Giovanni Forti (1954-1992) è stato un giornalista italiano, omosessuale dichiarato.
A 19 anni entra nel quotidiano comunista “Il manifesto”, quindi è inviato di “Reporter”, quotidiano fondato, tra gli altri, da Enrico Deaglio e Adriano Sofri. Poi passa all'”Europeo”, e quindi all’ “Espresso”, di cui diventerà corrispondente da New York.
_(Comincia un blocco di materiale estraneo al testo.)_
end State

section
variable {s : State} {core : Nat}

/-- Behind the cores that come before it and its timed pops, a core gives its turn to the thread of the slot, which issues a group
if nothing holds it (R155, R253, R332). -/
theorem execIssueTurn_issues {u : State} {slot k : Nat} (hturn : s.turnCore (tileOfCore core) = some core)
    (hpop : s.timedPop core = false) (hu : s.modCore core (fun c => { c with turnAt := some (s.rcOf (tileOfCore core)) }) = u)
    (hof : u.turnOf core = some (slot, k)) (hheld : u.issueHeld k = false) (hkilled : (u.ctx k).killed = false)
    (hpend : (u.ctx k).pend = none) :
    let t := u.issueGroup core slot k
    execIssueTurn core s = .next ({ t with cur := { t.cur with old := none } } : State).settle := by
  simp only [execIssueTurn, hturn, hpop, hu, hof, hheld, hkilled, hpend]
  simp

/-- The event at the head of the agenda comes first, if it is well formed. -/
theorem step_event {e : Instr} {rest : List Instr} (hs : s.sched = e :: rest) :
    step s = if e.wf then exec e { s with sched := rest } else .next { s with sched := rest } := by
  simp only [step, hs]

/-- When every core of the tile has had its turn, the vc and the site's clock advance (R340, R481). -/
theorem step_ticks {t : State} (hs : s.sched = []) (hturn : s.turnCore s.cur.tile = none)
    (hvc : exec (.vccTick s.cur.tile) s = .next t) : step s = exec (.siteCounterTick (t.siteOf s.cur.tile)) t := by
  have vc : execVccTick s.cur.tile s = .next t := hvc
  simp only [step, hs, coreStep, hturn, vc]
  rfl

/-- The core whose turn it is gets a line that it waits for (R317). -/
theorem step_line_wanted {a : Word} (hs : s.sched = []) (hturn : s.turnCore s.cur.tile = some core)
    (hline : s.lineWanted core = some a) : step s = exec (.lineFetch core a) s := by
  simp only [step, hs, coreStep, hturn, hline]
  rfl

/-- A core that waits for no line takes its issue turn (R155, R332). -/
theorem step_issue_turn (hs : s.sched = []) (hturn : s.turnCore s.cur.tile = some core) (hline : s.lineWanted core = none) :
    step s = exec (.issueTurn core) s := by
  simp only [step, hs, coreStep, hturn, hline]
  rfl

end

/-- Settles O4: the agenda and the turns by what `step` looks at, the issue of a single instruction from its fetch, its effect and
the end of its group. -/
theorem stepRunsDecoded : Obligations.StepRunsDecoded := by
  intro s
  refine ⟨fun _ _ => step_event, fun hs hturn _ => step_ticks hs hturn, fun core hs hturn =>
    ⟨fun _ => step_line_wanted hs hturn, step_issue_turn hs hturn⟩, ?_⟩
  intro core slot k l i one u c pc hs hturn hline hpop hof hcore hk hheld hkilled hpend hfresh hnul hlines hl hok hal hpair hprev
    hdec hlevel v harr hrun hdone huid hfp n w t
  have key : v.myCtx = k := ctxKey_parts hcore hk
  have fetched (a : Word) (ha : a ∈ [pc, c.s.npc, c.s.nnpc]) : ∃ h, u.held core a = some h ∧ v.needLine k a = .ok h := by
    obtain ⟨code, h, held, parity⟩ := hlines a ha
    subst hcore
    exact ⟨h, held, State.needLine_of_held code held parity⟩
  obtain ⟨l₁, held₁, first⟩ := fetched pc (by simp)
  obtain ⟨l₂, -, second⟩ := fetched c.s.npc (by simp)
  obtain ⟨l₃, held₃, third⟩ := fetched c.s.nnpc (by simp)
  obtain rfl : l₁ = l := Option.some.inj (held₁.symm.trans hl)
  obtain ⟨g, group, rfl, alone, size⟩ := State.groupOf_single second third hpair (State.legal_of_decode hdec hlevel)
  have member : runMember g.first v = .next one := (exec_eq_runMember (raw_isSome_of_decode hdec)).symm.trans hrun
  have counted : g.nextSize = n := by simp only [n, held₃]; exact size
  have issued : u.issueGroup core slot k = w := by
    calc u.issueGroup core slot k
        = v.runFetched k g := State.issueGroup_runs hfresh (State.pcLine_single first hok hal hpair hprev) group
      _ = v.endGroup one g := State.runFetched_single alone hnul rfl harr member hdone
      _ = w := by rw [State.endGroup_done key hdone huid hfp, counted]; rfl
  have turn : exec (.issueTurn core) s = .next t := by
    have own : s.turnCore (tileOfCore core) = some core := by rw [State.tileOfCore_of_turnCore hturn, hturn]
    have run := execIssueTurn_issues own hpop rfl hof hheld hkilled hpend
    rw [issued] at run
    exact run
  exact ⟨(step_issue_turn hs hturn hline).trans turn, turn⟩

end Sys2Proof.Machine
end

section
/-! Comparisons, lane masks, reductions and dot products (O19): what reading a vector register leaves of the thread's registers, a
condition between two codes by their numbers or values, a mask lane by lane, and the sum of products modulo 2^64 (R84, R198, R215,
R217, R221, R222). -/

namespace Sys2Proof.Machine

namespace State

variable {s t : State}

@[simp] theorem pushWord_cur (core : Nat) (east : Bool) (w : Vec) : (s.pushWord core east w).cur = s.cur := by
  simp only [pushWord]
  split
  · rfl
  · exact (apply_ite State.cur ..).trans (ite_self s.cur)

theorem popWord_keeps_cur (core : Nat) (east : Bool) : Keeps (fun r => r.2.cur = s.cur) (s.popWord core east) := by
  refine (check_keeps ..).bind fun _ _ => (check_keeps ..).bind fun _ _ => ?_
  split
  · trivial
  · exact .ite (.ok rfl) (.ite trivial (.ok (pushWord_cur ..)))

/-- A link's pop changes no register that the group in issue reads (R8, R48). -/
theorem readV_view {r : BitVec 6} {x : Vec} (h : s.readV r = .ok (x, t)) : t.view = s.view := by
  have regs : SameRegs s t := (readV_keeps r).of_ok h
  have cur : t.cur = s.cur := by
    simp only [readV] at h
    split at h
    · cases h; rfl
    · split at h
      · cases h; rfl
      · exact (popWord_keeps_cur ..).of_ok h
  have me : t.me = s.me := by rw [me, me, regs.my, ctx_of_ctxs regs.ctxs]
  rw [view, view, cur, me]

/-- What follows a read that succeeds goes on with the vector and the state after it. -/
theorem bind_of_readV {α : Type} {r : BitVec 6} {x : Vec} (h : s.readV r = .ok (x, t)) (f : Vec × State → Except Stop α) :
    (s.readV r >>= f) = f (x, t) := by
  rw [h]
  rfl

theorem readV_readM {r : BitVec 6} {x : Vec} (h : s.readV r = .ok (x, t)) (m : BitVec 3) : t.readM m = s.readM m := by
  simp only [readM, readV_view h]

theorem readV_mode {r : BitVec 6} {x : Vec} (h : s.readV r = .ok (x, t)) (rm : Rm) : t.mode rm = modeOf rm s.view.fst := by
  simp only [mode, readV_view h]

end State

@[simp] theorem elem_mod (w buf i : Nat) : elem w buf i % 2 ^ w = elem w buf i := Nat.mod_mod ..

/-- The number a condition or an integer instruction reads in a word is that of the word's low code (R71, R193). -/
theorem intVal_ofNat {ty : Ty} (h : ty.isWidth = true) (x : Nat) : intVal ty (BitVec.ofNat 64 x) = intOf ty x := by
  have code : ((BitVec.ofNat 64 x).setWidth ty.bits).toNat = x % 2 ^ ty.bits := by
    rw [BitVec.toNat_setWidth, BitVec.toNat_ofNat]
    exact Nat.mod_mod_of_dvd x (Nat.pow_dvd_pow 2 (by cases ty <;> decide))
  have half : 2 ^ ty.bits = 2 * 2 ^ (ty.bits - 1) := by cases ty <;> decide
  have no_nibble : (ty == .i4) = false := by revert h; cases ty <;> decide
  simp only [intVal, intOf, BitVec.toInt_eq_toNat_cond, code, no_nibble, Bool.or_false]
  cases ty.isS
  · simp
  · simp only [Bool.true_and, decide_eq_true_eq, if_true]
    split <;> split <;> omega

@[simp] theorem valInt_isNan (p : Int) : (valInt p).isNan = false := rfl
Dopo un periodo d’incertezza, nel corso del quale ha anche una relazione eterosessuale con Giovanna Pajetta, figlia di Giancarlo Pajetta da cui nasce un figlio, fa coming out come gay, e aderisce al neonato movimento di liberazione omosessuale. Organizza anche a Genova un incontro fra i militanti gay legati all’area della sinistra extraparlamentare e collabora col periodico gay “Lambda”.
Nel 1987 scopre di essere sieropositivo. Parla pubblicamente della sua condizione, diventando così una delle prime persone in Italia a discutere in prima persona, e a dare testimonianza, della condizione sociale e umana della persona sieropositiva o con Aids.
Di famiglia ebraica, nel 1991 Forti si unisce simbolicamente con rito ebraico al giornalista americano Brett Shapiro, che aveva conosciuto nel 1990. Il rito di benedizione (perché di questo si trattava, anche se la stampa italiana parlò impropriamente di “matrimonio gay” con rito ebraico) viene celebrato in una sinagoga gay americana. Il settimanale L’espresso, per cui scrive Forti, pubblica le foto del “matrimonio”, che fanno molto effetto sull’opinione pubblica.
Dopo la cerimonia, i due vivono insieme, a Roma, con il figlio adottivo di Shapiro, Zac, e con il figlio biologico di Giovanni Forti.
L’ultimo anno
Il 16 febbraio 1992 Forti pubblica su l’Espresso una cronaca limpida, ed insieme ottimista, della sua malattia, che ormai è in fase avanzata.
Giovanni Forti muore a soli 38 anni. “L’Espresso” gli dedica la copertina e pubblica il suo ultimo scritto. Il compagno, che lo assisterà fino alla fine, lo ricorderà nel libro L’intruso.
Alla sua memoria fu intitolato, per qualche tempo, il circolo Arcigay di Bari. (Wikipedia)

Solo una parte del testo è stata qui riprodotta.